1.4.5 Do regime de participação final nos aquestos
O Código Civil, nos art. 1672 a 1686, distingue esse regime como na hipótese
em que os cônjuges exercem atividades empresariais distintas, para que possam
manusear com maior liberdade seus pertences, a levar adiante seus negócios
profissionais.
Há nesse regime a formação de massas de bens particulares incomunicáveis
durante o casamento, mas que se tornam comuns no momento da dissolução do
matrimônio.
32
Na constância do casamento os cônjuges têm a expectativa de direito à
meação, pois cada um só será credor da metade do que o outro adquiriu a titulo
oneroso durante o matrimônio (CC, art. 1672), se houver dissolução da sociedade
conjugal.
Aflorando agora na jurisprudência, a comunhão dos aquestos no regime
convencional da separação, quando os bens embora adquiridos em nome de um
dos cônjuges, o forem pela conjugação do esforço de ambos.

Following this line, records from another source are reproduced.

theorem runOf_trace {c : Config} {k : Nat} {s t : State} (h : runOf c k s = .next t) :
    ∃ es, t.trace = s.trace ++ es := by
  induction k generalizing s with
  | zero =>
    obtain rfl : s = t := by simpa [runOf, iterate] using h
    exact ⟨[], by simp⟩
  | succ k ih =>
    obtain ⟨u, hu, hrun⟩ := runOf_succ_next h
    obtain ⟨es, hes⟩ := stepOf_trace hu
    obtain ⟨es', hes'⟩ := ih hrun
    exact ⟨es ++ es', by rw [hes', hes, List.append_assoc]⟩

/-! ### The unbounded wait (R94) -/

/-- `s` after `k` iterations of the busy wait that read busy and backed off, with the busy levels `bs` still listed and `d` free
values drawn. -/
def backedOff (c : Config) (k : Nat) (bs : List Level) (d : Nat) (s : State) : State :=
  { s with
    resetIn := s.resetIn.drop k, waitCnt := s.waitCnt + k, busyLevels := bs, draws := d
    trace := s.trace ++ (List.replicate k [Event.busyRead .high, .delay c.backoffMs]).flatten }

theorem backedOff_zero (c : Config) (s : State) : backedOff c 0 s.busyLevels s.draws s = s := by
  simp [backedOff]

theorem backedOff_backedOff_one (c : Config) (k : Nat) (bs bs' : List Level) (d d' : Nat) (s : State) :
    backedOff c k bs d (backedOff c 1 bs' d' s) = backedOff c (k + 1) bs d s := by
  simp [backedOff, List.replicate_succ, Nat.add_comm, Nat.add_left_comm]

/-- The block waits, without a bound, and block reset is not asserted. -/
structure Waiting (c : Config) (s : State) : Prop where
  unbounded : c.busyTimeoutMs = none
  noReset : ∀ r ∈ s.resetIn, r = .released
  running : s.running = true
  atWait : currentSubStep c s = some .wait

/-- Backing off leaves the block at the same wait. -/
theorem Waiting.after_backOff {c : Config} {s : State} (h : Waiting c s) (k : Nat) (bs : List Level) (d : Nat) :
    Waiting c (backedOff c k bs d s) where
  unbounded := h.unbounded
  noReset := fun r hr => h.noReset r (List.mem_of_mem_drop hr)
  running := h.running
  atWait := h.atWait

/-- A step of a waiting block is one iteration of the wait. -/
theorem Waiting.stepOf_eq {c : Config} {s : State} (h : Waiting c s) :
    stepOf c s = .next (waitStep c { s with resetIn := s.resetIn.tail }) := by
  have hn : NoReset s := by
    cases hl : s.resetIn with
    | nil => exact .inl hl
    | cons r rest =>
      obtain rfl := h.noReset r (by simp [hl])
      exact .inr ⟨rest, hl⟩
  exact stepOf_subStep hn h.running h.atWait

theorem Waiting.not_expired {c : Config} {s : State} (h : Waiting c s) (n : Nat) : waitExpired c n = false := by
  simp [waitExpired, h.unbounded]

/-- With a listed busy level, a waiting block backs off. -/
theorem Waiting.stepOf_busy {c : Config} {s : State} (h : Waiting c s) {bs : List Level} (hl : s.busyLevels = .high :: bs) :
    stepOf c s = .next (backedOff c 1 bs s.draws s) := by
  have hl' : ({ s with resetIn := s.resetIn.tail } : State).busyLevels = .high :: bs := hl
  rw [h.stepOf_eq, waitStep_backOff hl' (h.not_expired _)]
  simp [backedOff]

/-- A step of a waiting block reads idle, or backs off. -/
theorem Waiting.idle_or_backedOff {c : Config} {s u : State} (h : Waiting c s) (hu : stepOf c s = .next u) :
    u.trace = s.trace ++ [.busyRead .low] ∨ ∃ bs d, u = backedOff c 1 bs d s := by
  rw [h.stepOf_eq, Host.Outcome.next.injEq] at hu
  subst hu
  rcases waitStep_cases c { s with resetIn := s.resetIn.tail } with ⟨bs, d, hw⟩ | ⟨bs, d, -, hw⟩ | ⟨bs, d, hx, -⟩
  · exact .inl (by rw [hw])
  · exact .inr ⟨bs, d, by rw [hw]; simp [backedOff]⟩
  · rw [h.not_expired] at hx
    cases hx

/-- `k` listed busy levels take a waiting block through `k` iterations. -/
theorem Waiting.runOf_busy {c : Config} {k : Nat} {s : State} (h : Waiting c s) {bs : List Level}
    (hl : s.busyLevels = List.replicate k .high ++ bs) :
    runOf c k s = .next (backedOff c k bs s.draws s) := by
  induction k generalizing s with
  | zero =>
    obtain rfl : s.busyLevels = bs := hl
    rw [backedOff_zero]
    rfl
  | succ k ih =>
    have hcons : s.busyLevels = .high :: (List.replicate k .high ++ bs) := by rw [hl, List.replicate_succ, List.cons_append]
    rw [runOf, iterate_succ (h.stepOf_busy hcons), ← runOf, ih (h.after_backOff ..) rfl]
    exact congrArg _ (backedOff_backedOff_one ..)

/-- Whatever the environment answers, in `k` steps of a waiting block some read gives idle, or all of them back off. -/
theorem Waiting.idleRead_or_backedOff {c : Config} {k : Nat} {s t : State} (h : Waiting c s) (hrun : runOf c k s = .next t) :
    (∃ es, t.trace = s.trace ++ es ∧ .busyRead .low ∈ es) ∨ ∃ bs d, t = backedOff c k bs d s := by
  induction k generalizing s with
  | zero =>
    obtain rfl : s = t := by simpa [runOf, iterate] using hrun
    exact .inr ⟨_, _, (backedOff_zero c s).symm⟩
  | succ k ih =>
    obtain ⟨u, hu, hrest⟩ := runOf_succ_next hrun
    rcases h.idle_or_backedOff hu with hidle | ⟨bs', d', rfl⟩
    · obtain ⟨es, hes⟩ := runOf_trace hrest
      exact .inl ⟨.busyRead .low :: es, by simp [hes, hidle]⟩
    · rcases ih (h.after_backOff ..) hrest with ⟨es, hes, hmem⟩ | ⟨bs, d, rfl⟩
      · exact .inl ⟨[.busyRead .high, .delay c.backoffMs] ++ es, by simp [hes, backedOff], by simp [hmem]⟩
      · exact .inr ⟨bs, d, backedOff_backedOff_one ..⟩

/-- Settles O57: `k` iterations of the wait, by induction on `k`; a run in which no read gave 0 is such a run. -/
theorem unboundedWaitIsAHang : Obligations.UnboundedWaitIsAHang := by
  intro c k s hc hreset hr hw
  have h : Waiting c s := ⟨hc, hreset, hr, hw⟩
  refine ⟨fun bs hl => h.runOf_busy hl, fun t es hrun ht hno => ?_⟩
  rcases h.idleRead_or_backedOff hrun with ⟨es', ht', hmem⟩ | ⟨bs, d, rfl⟩
  · rw [List.append_cancel_left (ht.symm.trans ht')] at hno
    exact absurd hmem hno
  · exact ⟨hr, rfl, rfl, rfl, rfl, rfl, rfl, rfl, (List.append_cancel_left ht).symm⟩

end Sys2Proof.Proofs.BusyWait
end

section
/-! Where waits stand (R95): in every micro-program a `WAIT` follows each Y counter and each TERMINATE_FRAME_RW, and nothing
else. -/

namespace Sys2Proof.Proofs.WaitPlacement

open Sys2Proof Sys2Proof.Machine Sys2Proof.Claims

/-- A sub-step after which a `WAIT` is due: the Data frame of a Y counter, the Command frame of TERMINATE_FRAME_RW (R95). -/
def waitDue : SubStep → Bool
  | .data (.setYCounter _) _ => true
  | .cmd .terminateFrameRw _ => true
  | _ => false

theorem waitDue_iff (sub : SubStep) :
    waitDue sub = true ↔ (∃ y bytes, sub = .data (.setYCounter y) bytes) ∨ ∃ b, sub = .cmd .terminateFrameRw b := by
  unfold waitDue
  split <;> simp_all

/-- A `WAIT` stands first in the list exactly when `due` says so, then after each sub-step after which it is due and nowhere
else; none is due at the end. -/
def WaitsPlaced (due : Bool) : List SubStep → Prop
  | [] => due = false
  | sub :: rest => (sub = .wait ↔ due = true) ∧ WaitsPlaced (waitDue sub) rest

/-! ### What the placement says of positions -/

theorem WaitsPlaced.wait_at_zero_iff {due : Bool} {l : List SubStep} (h : WaitsPlaced due l) :
    l[0]? = some .wait ↔ due = true := by
  cases l with
  | nil => simp [show due = false from h]
  | cons sub rest => simpa using h.1

theorem WaitsPlaced.wait_at_succ_iff {due : Bool} {l : List SubStep} (h : WaitsPlaced due l) (k : Nat) :
    l[k + 1]? = some .wait ↔ ∃ sub, l[k]? = some sub ∧ waitDue sub = true := by
  induction l generalizing due k with
  | nil => simp
  | cons sub rest ih =>
    obtain ⟨-, hrest⟩ := h
    cases k with
    | zero => simpa using hrest.wait_at_zero_iff
    | succ k => simpa using ih hrest k

/-! ### How placements compose -/

theorem WaitsPlaced.append {due : Bool} {l m : List SubStep} (hl : WaitsPlaced due l) (hm : WaitsPlaced false m) :
    WaitsPlaced due (l ++ m) := by
  induction l generalizing due with
  | nil =>
    obtain rfl : due = false := hl
    exact hm
  | cons sub rest ih => exact ⟨hl.1, ih hl.2⟩

/-- A sub-step that is no `WAIT` and after which none is due. -/
def Unwaited (sub : SubStep) : Prop := sub ≠ .wait ∧ waitDue sub = false

theorem WaitsPlaced.of_unwaited {l : List SubStep} (h : ∀ sub ∈ l, Unwaited sub) : WaitsPlaced false l := by
  induction l with
  | nil => rfl
  | cons sub rest ih =>
    obtain ⟨⟨hne, hdue⟩, hrest⟩ := List.forall_mem_cons.mp h
    exact ⟨by simp [hne], hdue ▸ ih hrest⟩

/-! ### The parts of the micro-programs -/

/-- The wire operations that a `WAIT` follows: the Y counter and TERMINATE_FRAME_RW. -/
def awaited : Instr → Bool
  | .setYCounter _ => true
  | .terminateFrameRw => true
  | _ => false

É a possibilidade de estabelecer entre os cônjuges, casados pelo regime de
separação convencional de bens, a existência de uma sociedade de fato e de
ordenar a divisão do patrimônio adquirido pelo esforço comum.
Celebra-se contrato de sociedade de duas pessoas que mutuamente se
obrigam a combinar seus esforços ou recursos, para lograr fim comum (CC, art.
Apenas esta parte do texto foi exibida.